*** Given records ***

theorem State.inMask_mask (s : State) (f : Word) : s.inMask (f &&& s.fcsrMask) := by
  unfold State.inMask
  rw [BitVec.and_assoc, BitVec.and_not_self]; simp

theorem State.inMask_withCause {s : State} {f : Word} (h : s.inMask f) (c : BitVec 6) : s.inMask (withCause f c) := by
  refine State.inMask_or (State.inMask_and h _) ?_
  unfold State.inMask
  rcases s.mask_cases with e | e | e <;> rw [e] <;> revert c <;> decide

theorem State.inMask_withFlags {s : State} {f : Word} (h : s.inMask f) (g : BitVec 5) : s.inMask (withFlags f g) := by
  refine State.inMask_or (State.inMask_and h _) ?_
  unfold State.inMask
  rcases s.mask_cases with e | e | e <;> rw [e] <;> revert g <;> decide

theorem State.inMask_withFcc {s : State} {f : Word} (h : s.inMask f) (cc : BitVec 3) (b : Bool)
    (hc : s.env.archLevel < 4 → cc = 0) : s.inMask (withFcc f cc b) := by
  refine State.inMask_or (State.inMask_and h _) ?_
  unfold State.inMask
  by_cases h4 : s.env.archLevel < 4
  · rw [hc h4]
    rcases s.mask_cases with e | e | e <;> rw [e] <;> revert b <;> decide
  · have e : s.fcsrMask = 0xFF83FFFF#32 := by unfold State.fcsrMask; rw [if_pos (by omega)]
    rw [e]; clear hc; revert cc b; decide

/-! ### The relation -/

/-- What an instruction can have done when the state goes from `s` to `t`. -/
structure Effect (s t : State) : Prop where
  env : t.env = s.env
  agenda : t.agenda = s.agenda
  gpr : t.gpr = s.gpr ∨ ∃ r v, r ≠ 0 ∧ t.gpr = regSet s.gpr r (s.norm v)
  hi : t.hi = s.hi ∨ ∃ v, t.hi = s.norm v
  lo : t.lo = s.lo ∨ ∃ v, t.lo = s.norm v
  mem : ∃ l, t.mem = memWriteAll s.mem l
  fcsr : s.inMask s.fcsr → s.inMask t.fcsr
  link : t.llbit = true → t.llRecord.isSome = true ∨ (s.llbit = true ∧ t.llRecord = s.llRecord)
  trackers : 4 ≤ s.env.archLevel → t.hazards = Hazards.empty
  branch : ∀ x, t.delay = .target x → t.afterBranch = true
  pc : s.Contained → s.norm t.pc = t.pc ∧ ∀ x, t.delay = .target x → s.norm x = x

/-- Every next state of the outcome is an effect on `s`. -/
def Effects (s : State) (o : Out) : Prop := ∀ t, o = .next t → Effect s t

/-- The changes of an instruction before it ends: the program counter and the trackers still stand. -/
structure Body (s u : State) : Prop where
  env : u.env = s.env
  agenda : u.agenda = s.agenda
  gpr : u.gpr = s.gpr ∨ ∃ r v, r ≠ 0 ∧ u.gpr = regSet s.gpr r (s.norm v)
  hi : u.hi = s.hi ∨ ∃ v, u.hi = s.norm v
  lo : u.lo = s.lo ∨ ∃ v, u.lo = s.norm v
  mem : ∃ l, u.mem = memWriteAll s.mem l
  fcsr : s.inMask s.fcsr → s.inMask u.fcsr
  llbit : u.llbit = s.llbit
  llRecord : u.llRecord = s.llRecord
  pc : u.pc = s.pc
  delay : u.delay = s.delay

/-- Only the FPU changed. -/
structure Quiet (s u : State) : Prop where
  env : u.env = s.env
  agenda : u.agenda = s.agenda
  gpr : u.gpr = s.gpr
  hi : u.hi = s.hi
  lo : u.lo = s.lo
  mem : u.mem = s.mem
  fcsr : s.inMask s.fcsr → s.inMask u.fcsr
  llbit : u.llbit = s.llbit
  llRecord : u.llRecord = s.llRecord
  pc : u.pc = s.pc
  delay : u.delay = s.delay

theorem Quiet.refl (s : State) : Quiet s s := ⟨rfl, rfl, rfl, rfl, rfl, rfl, id, rfl, rfl, rfl, rfl⟩

theorem State.inMask_congr {s t : State} (h : t.env = s.env) (f : Word) : t.inMask f ↔ s.inMask f := by
  unfold State.inMask; rw [State.fcsrMask_congr h]

theorem Quiet.trans {s t u : State} (h : Quiet s t) (k : Quiet t u) : Quiet s u where
  env := k.env.trans h.env
  agenda := k.agenda.trans h.agenda
  gpr := k.gpr.trans h.gpr
  hi := k.hi.trans h.hi
  lo := k.lo.trans h.lo
  mem := k.mem.trans h.mem
  fcsr hs := (State.inMask_congr h.env _).mp (k.fcsr ((State.inMask_congr h.env _).mpr (h.fcsr hs)))
  llbit := k.llbit.trans h.llbit
  llRecord := k.llRecord.trans h.llRecord
  pc := k.pc.trans h.pc
  delay := k.delay.trans h.delay

theorem Quiet.body {s u : State} (h : Quiet s u) : Body s u :=
  ⟨h.env, h.agenda, .inl h.gpr, .inl h.hi, .inl h.lo, ⟨[], h.mem⟩, h.fcsr, h.llbit, h.llRecord, h.pc, h.delay⟩

theorem Body.refl (s : State) : Body s s := (Quiet.refl s).body

theorem Body.setGpr (s : State) (r : Reg) (v : Dword) : Body s (s.setGpr r v) := by
  refine ⟨by simp, by simp, ?_, by simp, by simp, ⟨[], by simp [memWriteAll]⟩, by simp, by simp, by simp, by simp, by simp⟩
  simp only [State.setGpr_gpr]
  split
  · exact .inl rfl
  · next h => exact .inr ⟨r, v, h, rfl⟩

theorem Body.setHiLo (s : State) (hi lo : Dword) : Body s (s.setHiLo hi lo) :=
  ⟨rfl, rfl, .inl rfl, .inr ⟨_, rfl⟩, .inr ⟨_, rfl⟩, ⟨[], rfl⟩, id, rfl, rfl, rfl, rfl⟩

theorem Body.moveToHi (s : State) (v : Dword) : Body s (s.moveToHi v) := by
  refine ⟨rfl, rfl, .inl rfl, .inr ⟨_, rfl⟩, ?_, ⟨[], rfl⟩, id, rfl, rfl, rfl, rfl⟩
  unfold State.moveToHi; dsimp only
  split
  · exact .inr ⟨_, rfl⟩
  · exact .inl rfl

theorem Body.moveToLo (s : State) (v : Dword) : Body s (s.moveToLo v) := by
  refine ⟨rfl, rfl, .inl rfl, ?_, .inr ⟨_, rfl⟩, ⟨[], rfl⟩, id, rfl, rfl, rfl, rfl⟩
  unfold State.moveToLo; dsimp only
  split
  · exact .inr ⟨_, rfl⟩
  · exact .inl rfl

theorem Body.storeBytes (s : State) (ps : List Nat) (v : Dword) : Body s (s.storeBytes ps v) :=
  ⟨rfl, rfl, .inl rfl, .inl rfl, .inl rfl, ⟨_, rfl⟩, id, rfl, rfl, rfl, rfl⟩

theorem Body.storeBytes_setGpr (s : State) (ps : List Nat) (v w : Dword) (r : Reg) :
    Body s ((s.storeBytes ps v).setGpr r w) := by
  have h := Body.setGpr (s.storeBytes ps v) r w
  have b := Body.storeBytes s ps v
  have k : (s.storeBytes ps v).norm = s.norm := rfl
  exact ⟨h.env, h.agenda, k ▸ h.gpr, .inl (by simp), .inl (by simp),
    ⟨ps.zip (splitBytes s.bigEndianCPU ps.length v), by simp⟩, by simp, h.llbit, h.llRecord, h.pc, h.delay⟩

/-! ### Ends of an instruction -/

theorem State.nextPc_contained {s : State} (h : s.Contained) : s.norm s.nextPc = s.nextPc := by
  unfold State.nextPc
  split
  · next t ht => exact h.target t ht
  · simp [State.pcPlus4]

theorem State.nextPc_congr {s u : State} (e : u.env = s.env) (p : u.pc = s.pc) (d : u.delay = s.delay) :
    u.nextPc = s.nextPc := by
  unfold State.nextPc State.pcPlus4; rw [d, p]
  cases s.delay <;> simp [State.norm_congr e]

theorem Body.retireWith {s u : State} (h : Body s u) (hz : Hazards) (mf : MfEntry)
    (hh : 4 ≤ s.env.archLevel → hz = Hazards.empty) : Effect s (u.retireWith hz mf) where
  env := h.env
  agenda := h.agenda
  gpr := h.gpr
  hi := h.hi
  lo := h.lo
  mem := h.mem
  fcsr := h.fcsr
  link hl := .inr ⟨h.llbit ▸ hl, h.llRecord⟩
  trackers := hh
  branch x hx := by simp at hx
  pc hc := by
    have e := State.nextPc_congr h.env h.pc h.delay
    exact ⟨by simpa [e] using State.nextPc_contained hc, fun x hx => by simp at hx⟩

***

Instructions to follow
Once the line with "theorem Body.moveToLo (s" has been found in the records above, retype it and every line after it exactly, and include nothing else.

Task result
theorem Body.moveToLo (s : State) (v : Dword) : Body s (s.moveToLo v) := by
  refine ⟨rfl, rfl, .inl rfl, ?_, .inr ⟨_, rfl⟩, ⟨[], rfl⟩, id, rfl, rfl, rfl, rfl⟩
  unfold State.moveToLo; dsimp only
  split
  · exact .inr ⟨_, rfl⟩
  · exact .inl rfl

theorem Body.storeBytes (s : State) (ps : List Nat) (v : Dword) : Body s (s.storeBytes ps v) :=
  ⟨rfl, rfl, .inl rfl, .inl rfl, .inl rfl, ⟨_, rfl⟩, id, rfl, rfl, rfl, rfl⟩

theorem Body.storeBytes_setGpr (s : State) (ps : List Nat) (v w : Dword) (r : Reg) :
    Body s ((s.storeBytes ps v).setGpr r w) := by
  have h := Body.setGpr (s.storeBytes ps v) r w
  have b := Body.storeBytes s ps v
  have k : (s.storeBytes ps v).norm = s.norm := rfl
  exact ⟨h.env, h.agenda, k ▸ h.gpr, .inl (by simp), .inl (by simp),
    ⟨ps.zip (splitBytes s.bigEndianCPU ps.length v), by simp⟩, by simp, h.llbit, h.llRecord, h.pc, h.delay⟩

/-! ### Ends of an instruction -/

theorem State.nextPc_contained {s : State} (h : s.Contained) : s.norm s.nextPc = s.nextPc := by
  unfold State.nextPc
  split
  · next t ht => exact h.target t ht
  · simp [State.pcPlus4]

theorem State.nextPc_congr {s u : State} (e : u.env = s.env) (p : u.pc = s.pc) (d : u.delay = s.delay) :
    u.nextPc = s.nextPc := by
  unfold State.nextPc State.pcPlus4; rw [d, p]
  cases s.delay <;> simp [State.norm_congr e]

theorem Body.retireWith {s u : State} (h : Body s u) (hz : Hazards) (mf : MfEntry)
    (hh : 4 ≤ s.env.archLevel → hz = Hazards.empty) : Effect s (u.retireWith hz mf) where
  env := h.env
  agenda := h.agenda
  gpr := h.gpr
  hi := h.hi
  lo := h.lo
  mem := h.mem
  fcsr := h.fcsr
  link hl := .inr ⟨h.llbit ▸ hl, h.llRecord⟩
  trackers := hh
  branch x hx := by simp at hx
  pc hc := by
    have e := State.nextPc_congr h.env h.pc h.delay
    exact ⟨by simpa [e] using State.nextPc_contained hc, fun x hx => by simp at hx⟩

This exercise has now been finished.